----- Dataset entries -----

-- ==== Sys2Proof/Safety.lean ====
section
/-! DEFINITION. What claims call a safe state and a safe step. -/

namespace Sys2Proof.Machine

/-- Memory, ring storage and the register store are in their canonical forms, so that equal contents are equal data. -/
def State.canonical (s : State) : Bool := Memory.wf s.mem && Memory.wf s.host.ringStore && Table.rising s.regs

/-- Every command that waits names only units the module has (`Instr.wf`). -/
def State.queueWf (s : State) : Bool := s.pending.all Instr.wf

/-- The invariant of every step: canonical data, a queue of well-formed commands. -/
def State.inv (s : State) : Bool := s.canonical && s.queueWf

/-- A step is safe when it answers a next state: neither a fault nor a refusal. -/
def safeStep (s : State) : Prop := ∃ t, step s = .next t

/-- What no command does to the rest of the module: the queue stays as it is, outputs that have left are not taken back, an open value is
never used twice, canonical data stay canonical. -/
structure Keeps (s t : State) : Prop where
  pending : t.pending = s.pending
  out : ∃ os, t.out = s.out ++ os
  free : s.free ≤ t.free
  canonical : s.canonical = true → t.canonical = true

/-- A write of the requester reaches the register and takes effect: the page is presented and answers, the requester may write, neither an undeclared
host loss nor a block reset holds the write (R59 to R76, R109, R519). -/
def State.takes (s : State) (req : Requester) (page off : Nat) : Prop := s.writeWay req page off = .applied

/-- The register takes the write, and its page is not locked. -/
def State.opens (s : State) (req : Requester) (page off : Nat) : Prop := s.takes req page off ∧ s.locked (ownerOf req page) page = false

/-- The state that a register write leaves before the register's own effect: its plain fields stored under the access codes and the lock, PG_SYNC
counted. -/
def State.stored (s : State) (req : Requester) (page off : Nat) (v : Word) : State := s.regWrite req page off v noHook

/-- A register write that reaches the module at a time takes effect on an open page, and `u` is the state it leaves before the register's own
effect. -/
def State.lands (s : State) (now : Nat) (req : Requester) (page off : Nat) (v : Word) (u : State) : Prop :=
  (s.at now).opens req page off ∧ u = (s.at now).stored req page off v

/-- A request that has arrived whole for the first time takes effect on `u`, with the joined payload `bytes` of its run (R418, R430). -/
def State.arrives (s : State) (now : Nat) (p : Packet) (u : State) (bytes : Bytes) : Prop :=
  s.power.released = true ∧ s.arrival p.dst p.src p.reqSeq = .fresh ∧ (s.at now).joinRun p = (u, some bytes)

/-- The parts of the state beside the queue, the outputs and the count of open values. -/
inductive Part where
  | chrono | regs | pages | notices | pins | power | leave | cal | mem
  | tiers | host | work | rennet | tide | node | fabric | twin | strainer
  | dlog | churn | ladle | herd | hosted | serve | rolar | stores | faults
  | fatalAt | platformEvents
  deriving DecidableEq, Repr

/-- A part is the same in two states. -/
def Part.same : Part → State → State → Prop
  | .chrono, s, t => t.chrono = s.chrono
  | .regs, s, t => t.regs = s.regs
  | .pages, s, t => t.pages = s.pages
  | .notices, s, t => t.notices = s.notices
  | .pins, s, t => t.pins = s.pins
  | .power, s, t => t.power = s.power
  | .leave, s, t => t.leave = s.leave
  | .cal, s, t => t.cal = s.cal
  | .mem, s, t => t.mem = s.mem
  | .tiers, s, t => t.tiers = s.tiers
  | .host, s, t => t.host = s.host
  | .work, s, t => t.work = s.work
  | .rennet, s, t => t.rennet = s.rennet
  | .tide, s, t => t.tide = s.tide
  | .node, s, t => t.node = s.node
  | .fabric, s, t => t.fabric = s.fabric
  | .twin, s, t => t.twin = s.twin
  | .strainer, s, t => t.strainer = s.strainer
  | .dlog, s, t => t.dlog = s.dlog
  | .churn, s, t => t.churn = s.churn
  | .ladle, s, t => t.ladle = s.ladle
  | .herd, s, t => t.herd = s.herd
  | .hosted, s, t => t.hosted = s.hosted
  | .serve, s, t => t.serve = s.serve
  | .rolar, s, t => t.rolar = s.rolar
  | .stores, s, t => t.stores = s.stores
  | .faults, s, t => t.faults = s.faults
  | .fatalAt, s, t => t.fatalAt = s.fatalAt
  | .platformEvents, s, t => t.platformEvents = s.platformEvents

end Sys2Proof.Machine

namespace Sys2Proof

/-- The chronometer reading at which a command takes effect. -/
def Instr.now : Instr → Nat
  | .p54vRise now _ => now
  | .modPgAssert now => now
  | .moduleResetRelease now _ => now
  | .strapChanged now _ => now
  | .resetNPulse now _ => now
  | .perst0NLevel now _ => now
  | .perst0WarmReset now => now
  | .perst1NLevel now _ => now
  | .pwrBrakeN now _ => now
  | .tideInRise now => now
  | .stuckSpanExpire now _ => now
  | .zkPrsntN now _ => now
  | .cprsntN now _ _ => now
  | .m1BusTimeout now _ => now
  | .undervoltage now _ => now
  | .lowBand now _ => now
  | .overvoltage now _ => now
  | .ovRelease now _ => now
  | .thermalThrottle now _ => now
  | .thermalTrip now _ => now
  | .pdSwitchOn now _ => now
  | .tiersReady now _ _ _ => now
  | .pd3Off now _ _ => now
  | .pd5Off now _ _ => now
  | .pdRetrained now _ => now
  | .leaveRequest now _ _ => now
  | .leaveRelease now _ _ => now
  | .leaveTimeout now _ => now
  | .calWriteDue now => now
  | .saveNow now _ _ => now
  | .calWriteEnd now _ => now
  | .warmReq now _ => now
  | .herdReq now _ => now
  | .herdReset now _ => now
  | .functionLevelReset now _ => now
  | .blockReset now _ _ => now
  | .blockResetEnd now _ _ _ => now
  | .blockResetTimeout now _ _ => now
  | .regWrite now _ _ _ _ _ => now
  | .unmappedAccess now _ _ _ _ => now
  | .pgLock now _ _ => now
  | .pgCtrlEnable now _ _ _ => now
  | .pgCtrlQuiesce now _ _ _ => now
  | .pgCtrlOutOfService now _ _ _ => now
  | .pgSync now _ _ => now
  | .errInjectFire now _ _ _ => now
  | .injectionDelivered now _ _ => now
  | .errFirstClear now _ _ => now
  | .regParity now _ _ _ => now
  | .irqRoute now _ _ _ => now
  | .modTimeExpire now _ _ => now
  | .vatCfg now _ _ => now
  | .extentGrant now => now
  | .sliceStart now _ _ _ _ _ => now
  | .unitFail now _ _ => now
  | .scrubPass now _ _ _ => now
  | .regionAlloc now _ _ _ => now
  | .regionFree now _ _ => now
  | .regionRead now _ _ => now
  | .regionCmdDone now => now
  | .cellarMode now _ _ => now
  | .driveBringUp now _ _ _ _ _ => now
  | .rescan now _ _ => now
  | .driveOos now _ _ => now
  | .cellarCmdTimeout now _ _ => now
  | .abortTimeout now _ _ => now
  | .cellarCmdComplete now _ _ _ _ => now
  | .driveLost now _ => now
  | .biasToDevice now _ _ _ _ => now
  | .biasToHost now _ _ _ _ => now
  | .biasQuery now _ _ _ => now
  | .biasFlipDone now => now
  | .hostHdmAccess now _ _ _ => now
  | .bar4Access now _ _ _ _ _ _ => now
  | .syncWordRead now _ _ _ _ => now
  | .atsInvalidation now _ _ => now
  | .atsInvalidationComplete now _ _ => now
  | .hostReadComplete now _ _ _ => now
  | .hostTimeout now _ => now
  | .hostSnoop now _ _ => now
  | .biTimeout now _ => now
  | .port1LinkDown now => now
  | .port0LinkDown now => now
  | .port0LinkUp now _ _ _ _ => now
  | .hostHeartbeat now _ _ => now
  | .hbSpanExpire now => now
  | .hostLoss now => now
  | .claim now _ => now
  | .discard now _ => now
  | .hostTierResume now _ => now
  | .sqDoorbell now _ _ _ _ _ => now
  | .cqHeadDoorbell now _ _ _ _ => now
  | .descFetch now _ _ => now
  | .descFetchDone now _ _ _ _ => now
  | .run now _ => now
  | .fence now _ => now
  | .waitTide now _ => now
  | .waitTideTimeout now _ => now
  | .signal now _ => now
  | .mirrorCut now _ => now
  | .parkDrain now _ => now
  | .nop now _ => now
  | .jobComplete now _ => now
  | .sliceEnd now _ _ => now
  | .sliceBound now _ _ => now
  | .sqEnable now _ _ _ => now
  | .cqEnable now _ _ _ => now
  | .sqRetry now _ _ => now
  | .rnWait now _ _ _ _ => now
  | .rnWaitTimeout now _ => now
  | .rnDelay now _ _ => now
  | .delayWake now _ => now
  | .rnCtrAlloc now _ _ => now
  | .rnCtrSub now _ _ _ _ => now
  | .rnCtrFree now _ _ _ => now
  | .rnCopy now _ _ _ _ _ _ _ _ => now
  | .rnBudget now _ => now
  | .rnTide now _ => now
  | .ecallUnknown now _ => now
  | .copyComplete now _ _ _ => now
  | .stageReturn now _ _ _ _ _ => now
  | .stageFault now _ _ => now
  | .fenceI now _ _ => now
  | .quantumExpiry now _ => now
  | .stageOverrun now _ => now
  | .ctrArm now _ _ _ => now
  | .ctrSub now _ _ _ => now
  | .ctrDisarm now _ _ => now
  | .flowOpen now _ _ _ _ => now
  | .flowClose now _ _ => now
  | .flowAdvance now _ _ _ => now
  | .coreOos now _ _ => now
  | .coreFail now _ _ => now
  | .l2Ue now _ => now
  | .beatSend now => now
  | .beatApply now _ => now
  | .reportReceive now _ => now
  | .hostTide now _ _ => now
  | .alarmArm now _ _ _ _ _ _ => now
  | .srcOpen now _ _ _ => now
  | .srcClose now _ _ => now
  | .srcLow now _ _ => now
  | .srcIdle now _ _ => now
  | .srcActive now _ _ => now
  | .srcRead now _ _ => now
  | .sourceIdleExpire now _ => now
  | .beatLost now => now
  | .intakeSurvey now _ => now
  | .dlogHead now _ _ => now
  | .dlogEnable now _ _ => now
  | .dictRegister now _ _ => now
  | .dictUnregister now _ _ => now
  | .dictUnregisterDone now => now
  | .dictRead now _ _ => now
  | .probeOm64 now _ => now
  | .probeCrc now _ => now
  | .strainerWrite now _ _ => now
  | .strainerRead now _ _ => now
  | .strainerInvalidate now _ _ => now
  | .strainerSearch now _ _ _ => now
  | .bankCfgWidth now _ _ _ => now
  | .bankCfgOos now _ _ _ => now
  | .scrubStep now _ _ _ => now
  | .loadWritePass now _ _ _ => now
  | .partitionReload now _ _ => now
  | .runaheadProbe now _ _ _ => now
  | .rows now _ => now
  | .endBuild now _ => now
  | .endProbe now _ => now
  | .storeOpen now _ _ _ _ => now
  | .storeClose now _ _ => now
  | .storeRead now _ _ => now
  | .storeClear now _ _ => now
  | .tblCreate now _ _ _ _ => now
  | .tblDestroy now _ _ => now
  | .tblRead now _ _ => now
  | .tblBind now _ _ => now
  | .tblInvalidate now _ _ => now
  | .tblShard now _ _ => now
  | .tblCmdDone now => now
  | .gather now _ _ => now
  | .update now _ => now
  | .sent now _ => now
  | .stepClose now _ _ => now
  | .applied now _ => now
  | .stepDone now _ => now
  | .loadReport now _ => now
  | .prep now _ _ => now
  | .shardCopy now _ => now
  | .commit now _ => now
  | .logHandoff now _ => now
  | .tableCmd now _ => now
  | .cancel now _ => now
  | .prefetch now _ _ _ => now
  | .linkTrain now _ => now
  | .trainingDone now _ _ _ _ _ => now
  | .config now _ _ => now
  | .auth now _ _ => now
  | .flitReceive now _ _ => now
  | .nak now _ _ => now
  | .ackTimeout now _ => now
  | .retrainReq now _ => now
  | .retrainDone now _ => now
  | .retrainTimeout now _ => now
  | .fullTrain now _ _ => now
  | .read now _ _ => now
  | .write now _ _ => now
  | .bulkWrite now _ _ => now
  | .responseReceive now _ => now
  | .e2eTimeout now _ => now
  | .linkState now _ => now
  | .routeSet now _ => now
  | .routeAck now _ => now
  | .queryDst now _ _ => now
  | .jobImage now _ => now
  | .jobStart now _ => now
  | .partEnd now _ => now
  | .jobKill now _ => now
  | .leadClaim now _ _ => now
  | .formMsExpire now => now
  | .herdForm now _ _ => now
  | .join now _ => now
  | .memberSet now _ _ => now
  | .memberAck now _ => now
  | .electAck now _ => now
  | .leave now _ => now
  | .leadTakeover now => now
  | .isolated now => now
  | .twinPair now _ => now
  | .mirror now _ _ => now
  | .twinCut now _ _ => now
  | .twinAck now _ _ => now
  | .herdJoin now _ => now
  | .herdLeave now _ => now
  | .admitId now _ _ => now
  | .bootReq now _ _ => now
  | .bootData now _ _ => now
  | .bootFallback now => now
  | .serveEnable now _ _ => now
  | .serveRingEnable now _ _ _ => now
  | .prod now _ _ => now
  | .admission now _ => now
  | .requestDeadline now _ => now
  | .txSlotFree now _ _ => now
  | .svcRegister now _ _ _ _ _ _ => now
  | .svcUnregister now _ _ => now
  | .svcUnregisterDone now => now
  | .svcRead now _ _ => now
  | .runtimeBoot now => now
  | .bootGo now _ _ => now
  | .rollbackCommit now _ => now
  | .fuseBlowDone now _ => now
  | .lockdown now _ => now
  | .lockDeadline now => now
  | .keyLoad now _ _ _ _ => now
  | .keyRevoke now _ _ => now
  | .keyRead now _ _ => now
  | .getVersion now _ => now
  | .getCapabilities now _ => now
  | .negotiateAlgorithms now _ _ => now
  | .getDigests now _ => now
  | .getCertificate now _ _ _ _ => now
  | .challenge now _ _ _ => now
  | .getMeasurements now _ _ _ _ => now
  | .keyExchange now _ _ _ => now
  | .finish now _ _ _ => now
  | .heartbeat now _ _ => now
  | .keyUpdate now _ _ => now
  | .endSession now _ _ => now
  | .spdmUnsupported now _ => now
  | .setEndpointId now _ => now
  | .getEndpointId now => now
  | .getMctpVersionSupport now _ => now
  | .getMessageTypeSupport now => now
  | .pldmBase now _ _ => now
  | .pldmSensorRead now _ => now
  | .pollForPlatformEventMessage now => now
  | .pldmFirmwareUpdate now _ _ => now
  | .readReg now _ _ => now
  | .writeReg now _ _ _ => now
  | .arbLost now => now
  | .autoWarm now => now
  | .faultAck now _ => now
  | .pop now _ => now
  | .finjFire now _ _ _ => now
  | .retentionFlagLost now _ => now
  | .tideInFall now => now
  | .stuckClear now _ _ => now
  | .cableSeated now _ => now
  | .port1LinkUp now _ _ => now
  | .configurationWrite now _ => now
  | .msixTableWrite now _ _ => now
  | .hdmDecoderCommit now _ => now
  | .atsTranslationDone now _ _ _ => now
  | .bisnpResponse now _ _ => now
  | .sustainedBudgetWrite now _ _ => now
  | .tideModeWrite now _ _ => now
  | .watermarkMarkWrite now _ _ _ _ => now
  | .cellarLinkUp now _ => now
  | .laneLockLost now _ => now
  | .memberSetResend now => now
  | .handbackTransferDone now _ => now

-----

→ **What the exercise asks**:
Show each line in the data where the string "that" appears.

→ **Task answer**:
/-- Memory, ring storage and the register store are in their canonical forms, so that equal contents are equal data. -/
/-- Every command that waits names only units the module has (`Instr.wf`). -/
/-- What no command does to the rest of the module: the queue stays as it is, outputs that have left are not taken back, an open value is
/-- The state that a register write leaves before the register's own effect: its plain fields stored under the access codes and the lock, PG_SYNC
/-- A register write that reaches the module at a time takes effect on an open page, and `u` is the state it leaves before the register's own
/-- A request that has arrived whole for the first time takes effect on `u`, with the joined payload `bytes` of its run (R418, R430). -/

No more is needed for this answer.